— WHAT IS EXPECTED —
Transcribe the records below exactly as written, from the opening line through the line that contains "eth.dgrams := [(true, d)]".

— THE INPUT —

/-- R371 to R373: the checks of a datagram in their order: malformed, another version or boot (an INFO reply), no key,
authentication, replay, TYPE. A management request that passes all of them moves the SEQ last accepted and goes to
queue 0x20; a data datagram of the tunnel waits for its record to be taken. Forms that complete here: datagramRx. -/
def Obligations.DatagramChecks : Prop :=
  ∀ (s : State) (d : Dgram), s.epActive = true →
    (d.udpLen < 48 ∨ d.magicOk = false ∨ d.lenOk = false ∨ (d.chan ≠ 1 ∧ d.chan ≠ 2) →
      exec (.datagramRx d) s = .next (s.bump Reg.ETH_DG_BAD)) ∧
    (48 ≤ d.udpLen → d.magicOk = true → d.lenOk = true → d.chan = 1 → d.port = s.rd Reg.ETH_MGT_PORT →
      (¬ (d.ver = 1 ∨ d.ver = 2) ∨ d.bootId.toNat ≠ s.rd Reg.ETH_BOOT_ID ∨ d.type = 0 →
        exec (.datagramRx d) s = .next (s.infoReply d)) ∧
      (d.ver = 1 ∨ d.ver = 2 → d.bootId.toNat = s.rd Reg.ETH_BOOT_ID → d.type ≠ 0 →
        (s.key.zeroised = true ∨ s.mgmtKey = none → exec (.datagramRx d) s = .next ((s.bump Reg.ETH_DG_NOKEY).ev Reg.ETH_ETH_EVT 2 128)) ∧
        (∀ k, s.key.zeroised = false → s.mgmtKey = some k →
          (d.tag ≠ some k → exec (.datagramRx d) s = .next ((s.bump Reg.ETH_DG_AUTH).ev Reg.ETH_ETH_EVT 2 128)) ∧
          (d.tag = some k → d.seq.toNat ≤ s.eth.mgtRx.toNat → exec (.datagramRx d) s = .next ((s.bump Reg.ETH_DG_REPLAY).ev Reg.ETH_ETH_EVT 2 128)) ∧
          (d.tag = some k → s.eth.mgtRx.toNat < d.seq.toNat → typeOk d = false → exec (.datagramRx d) s = .next (s.bump Reg.ETH_DG_BAD)) ∧
          (d.tag = some k → s.eth.mgtRx.toNat < d.seq.toNat → typeOk d = true → exec (.datagramRx d) s = .next (State.deviceItem { s with eth.mgtRx := d.seq, eth.mgtVer := d.ver } 0x20 (some (devHdr 6 0 0 0 none))
              d.payload (.request d)))))) ∧
    (∀ k, 48 ≤ d.udpLen → d.magicOk = true → d.lenOk = true → d.chan = 2 → d.port = s.rd Reg.ETH_TUN_PORT →
      s.tunRuns = true → d.ver = 1 ∨ d.ver = 2 → d.bootId.toNat = s.rd Reg.ETH_BOOT_ID → d.type ≠ 0 → d.dir = 0 →
      s.dgKey d = some k → d.tag = some k → typeOk d = true → s.eth.dgrams = [] →
      exec (.datagramRx d) s = .next ({ s with eth.dgrams := [(true, d)] }))

/-- R373, R374, R385: a request that has been accepted goes to its island from queue 0x20, its record handed on with
the address of its response; a STATUS request is answered with the snapshot. A record of the mailbox makes it PENDING;
a command while PENDING sets MBX_OVR alone. Forms that complete here: mgtSession, mgtKeyUpdate, mgtStatus, mbxSession,
mbxKeyUpdate. -/
def Obligations.RequestsHandedOn : Prop :=
  ∀ s : State,
    (∀ (d : Dgram) (it : QItem) (l : List QItem), (s.sysQ 0x20).items = it :: l → it.note = .request d →
      s.runs .CAR = true →
      let s' := s.releaseSys 0x20
      let dst : ReplyTo := { src := .management, ip := d.srcIp, port := d.srcPort, ver := d.ver }
      (d.type = 1 → (∃ t, exec .mgtSession s = .next t ∧ (t = State.sessPost s' dst { bytes := d.payload } ∧
        (s'.sysQ 0x20).items = l))) ∧
      (d.type = 2 → exec .mgtKeyUpdate s = .next (State.kuPost s' dst { bytes := d.payload, terms := d.ku })) ∧
      (d.type = 3 → exec .mgtStatus s = .next (State.mgtReply s' dst 0x83 s.statusBytes))) ∧
    (s.hostMay .HST = true →
      let s' := { (s.numbered 1).wr Reg.HST_MBX_STAT 1 with hst.mbx := true }
      let dst : ReplyTo := { src := .mailbox, ip := 0, port := 0, ver := BitVec.ofNat 8 (s.rd Reg.SYS_HIF_SEL) }
      (s.rd Reg.HST_MBX_STAT = 1 → ∀ (r : SessRec) (m : KuMsg),
        exec (.mbxSession r) s = .next ((s.numbered 1).wr Reg.HST_MBX_OVR 1) ∧
        exec (.mbxKeyUpdate m) s = .next ((s.numbered 1).wr Reg.HST_MBX_OVR 1)) ∧
      (s.rd Reg.HST_MBX_STAT ≠ 1 → ∀ (r : SessRec) (m : KuMsg),
        exec (.mbxSession r) s = .next (State.sessPost s' dst { bytes := r.bytes.take (s.rd Reg.HST_MBX_LEN) }) ∧
        exec (.mbxKeyUpdate m) s = .next (State.kuPost s' dst { m with bytes := m.bytes.take (s.rd Reg.HST_MBX_LEN) })))

/-- R375 to R378: the headless tunnel. A DOWN or TABLE record of the next SEQ is taken, and TUN_RX_NEXT moves on; one
of a SEQ already taken counts in TUN_DUP and changes nothing else but that an ACK is due. An ACK releases what it
covers from queue 0x22; one that is due is sent; a drained item goes to queue 0x22 and leaves as the next data
datagram; a timeout sends every unacknowledged one again. Forms that complete here: tunDown, tunTable, tunAckRx,
tunAckSend, tunDrain, tunRtoExpire. -/
def Obligations.TunnelMoves : Prop :=
  ∀ (s : State) (k : Key), s.tunRuns = true → s.tunKey = some k →
    (∀ d : Dgram, s.eth.dgrams = [(true, d)] → d.chan = 2 →
      (d.seq.toNat < s.rd Reg.ETH_TUN_RX_NEXT →
        (d.type = 0x10 → exec .tunDown s = .next (State.bump { s with eth.dgrams := [], eth.ackDue := true } Reg.ETH_TUN_DUP)) ∧
        (d.type = 0x11 → exec .tunTable s = .next (State.bump { s with eth.dgrams := [], eth.ackDue := true } Reg.ETH_TUN_DUP))) ∧
      (d.seq.toNat = s.rd Reg.ETH_TUN_RX_NEXT → s.tunWaits = false →
        (d.type = 0x10 → s.rdB Reg.HST_RING_FENCED 0 0 = 0 → (∃ t, exec .tunDown s = .next t ∧ (
          t.rd Reg.ETH_TUN_RX_NEXT = (d.seq.toNat + 1) % 2 ^ 32 ∧
          ∃ p ∈ t.hst.txSlots, p.1 = 0 ∧ p.2.tunSeq = some d.seq ∧ p.2.idx = d.seq.setWidth 16))) ∧
        (d.type = 0x11 → s.rdB Reg.HST_RING_FENCED 0 tblRing = 0 → s.ntb.cmdQ = [] → 1 ≤ leAt d.payload 0 1 →
          leAt d.payload 0 1 ≤ 6 → (∃ t, exec .tunTable s = .next t ∧ (
          t.rd Reg.ETH_TUN_RX_NEXT = (d.seq.toNat + 1) % 2 ^ 32 ∧ t.ntb.tblSeq = s.ntb.tblSeq + 1 ∧
          t.ntb.cmdQ = [{ seq := s.ntb.tblSeq, bytes := d.payload, tunnel := true, aborted := false }])))) ∧
      (d.type = 0x1F → s.runs .CAR = true → s.rd Reg.ETH_TUN_TX_ACKED < d.ack.toNat →
        d.ack.toNat ≤ s.rd Reg.ETH_TUN_TX_NEXT → (∃ t, exec .tunAckRx s = .next t ∧ (
          (t.sysQ 0x22).items = (s.sysQ 0x22).items.dropWhile (fun x =>
            (QItem.tunnel x).any (fun p => p.1.toNat < d.ack.toNat)) ∧
          t.rd Reg.ETH_TUN_TX_ACKED = d.ack.toNat ∧ t.eth.rtoCnt = 0 ∧ t.eth.dgrams = [])))) ∧
    (s.eth.ackDue = true → (∃ t, exec .tunAckSend s = .next t ∧ (t.eth.ackDue = false ∧
      t.eth.ctlTx = s.eth.ctlTx + 1 ∧ ∃ o, t.out = s.out ++ [.datagram o] ∧ o.dst = s.heIp6 ∧
        o.dstPort = s.rd Reg.ETH_HE_PORT ∧ o.key = some k ∧ o.payload = [] ∧
        o.head = dgHeader s.eth.tunVer 2 0x9F 3 (s.rd Reg.ETH_BOOT_ID) s.eth.ctlTx
          (BitVec.ofNat 32 (s.rd Reg.ETH_TUN_RX_NEXT)) 0 s.aon.store.epoch))) ∧
    (∀ (q : Nat) (it : QItem) (l : List QItem), s.runs .CAR = true → 40 ≤ s.freeCells →
      (s.sysQ 0x22).items.length < s.rd Reg.ETH_TUN_WIN → s.drainPick = some q → q ≠ 0x14 → (s.sysQ q).items = it :: l →
      (∃ t, exec .tunDrain s = .next t ∧ ((t.sysQ q).items = l ∧
        t.rd Reg.ETH_TUN_TX_NEXT = (s.rd Reg.ETH_TUN_TX_NEXT + 1) % 2 ^ 32 ∧ t.eth.ackDue = false ∧
        ∃ x o, (t.sysQ 0x22).items = (s.sysQ 0x22).items ++ [x] ∧ x.body = (tunPayload q it).2 ∧
          QItem.tunnel x = some (BitVec.ofNat 32 (s.rd Reg.ETH_TUN_TX_NEXT), if q < 0x12 then 0x90 else 0x91) ∧
          t.out = s.out ++ [.datagram o] ∧ o.key = some k ∧ o.payload = x.body))) ∧
    (s.runs .CAR = true → (s.sysQ 0x22).items ≠ [] → (∃ t, exec .tunRtoExpire s = .next t ∧ (
      t.sysQ 0x22 = s.sysQ 0x22 ∧ t.eth.rtoCnt = s.eth.rtoCnt + 1 ∧ t.eth.ackDue = false ∧
      (∀ (x : QItem) (n : Word) (ty : Byte), (s.sysQ 0x22).items = [x] → QItem.tunnel x = some (n, ty) →
        ∃ o, t.out = s.out ++ [.datagram o] ∧ o.key = some k ∧ o.payload = x.body ∧ o.dst = s.heIp6) ∧
      (s.eth.rtoCnt = 2 → (t.rd Reg.ETH_ETH_EVT).testBit 1 = true))))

— ANSWER SPACE —
/-- R371 to R373: the checks of a datagram in their order: malformed, another version or boot (an INFO reply), no key,
authentication, replay, TYPE. A management request that passes all of them moves the SEQ last accepted and goes to
queue 0x20; a data datagram of the tunnel waits for its record to be taken. Forms that complete here: datagramRx. -/
def Obligations.DatagramChecks : Prop :=
  ∀ (s : State) (d : Dgram), s.epActive = true →
    (d.udpLen < 48 ∨ d.magicOk = false ∨ d.lenOk = false ∨ (d.chan ≠ 1 ∧ d.chan ≠ 2) →
      exec (.datagramRx d) s = .next (s.bump Reg.ETH_DG_BAD)) ∧
    (48 ≤ d.udpLen → d.magicOk = true → d.lenOk = true → d.chan = 1 → d.port = s.rd Reg.ETH_MGT_PORT →
      (¬ (d.ver = 1 ∨ d.ver = 2) ∨ d.bootId.toNat ≠ s.rd Reg.ETH_BOOT_ID ∨ d.type = 0 →
        exec (.datagramRx d) s = .next (s.infoReply d)) ∧
      (d.ver = 1 ∨ d.ver = 2 → d.bootId.toNat = s.rd Reg.ETH_BOOT_ID → d.type ≠ 0 →
        (s.key.zeroised = true ∨ s.mgmtKey = none → exec (.datagramRx d) s = .next ((s.bump Reg.ETH_DG_NOKEY).ev Reg.ETH_ETH_EVT 2 128)) ∧
        (∀ k, s.key.zeroised = false → s.mgmtKey = some k →
          (d.tag ≠ some k → exec (.datagramRx d) s = .next ((s.bump Reg.ETH_DG_AUTH).ev Reg.ETH_ETH_EVT 2 128)) ∧
          (d.tag = some k → d.seq.toNat ≤ s.eth.mgtRx.toNat → exec (.datagramRx d) s = .next ((s.bump Reg.ETH_DG_REPLAY).ev Reg.ETH_ETH_EVT 2 128)) ∧
          (d.tag = some k → s.eth.mgtRx.toNat < d.seq.toNat → typeOk d = false → exec (.datagramRx d) s = .next (s.bump Reg.ETH_DG_BAD)) ∧
          (d.tag = some k → s.eth.mgtRx.toNat < d.seq.toNat → typeOk d = true → exec (.datagramRx d) s = .next (State.deviceItem { s with eth.mgtRx := d.seq, eth.mgtVer := d.ver } 0x20 (some (devHdr 6 0 0 0 none))
              d.payload (.request d)))))) ∧
    (∀ k, 48 ≤ d.udpLen → d.magicOk = true → d.lenOk = true → d.chan = 2 → d.port = s.rd Reg.ETH_TUN_PORT →
      s.tunRuns = true → d.ver = 1 ∨ d.ver = 2 → d.bootId.toNat = s.rd Reg.ETH_BOOT_ID → d.type ≠ 0 → d.dir = 0 →
      s.dgKey d = some k → d.tag = some k → typeOk d = true → s.eth.dgrams = [] →
      exec (.datagramRx d) s = .next ({ s with eth.dgrams := [(true, d)] }))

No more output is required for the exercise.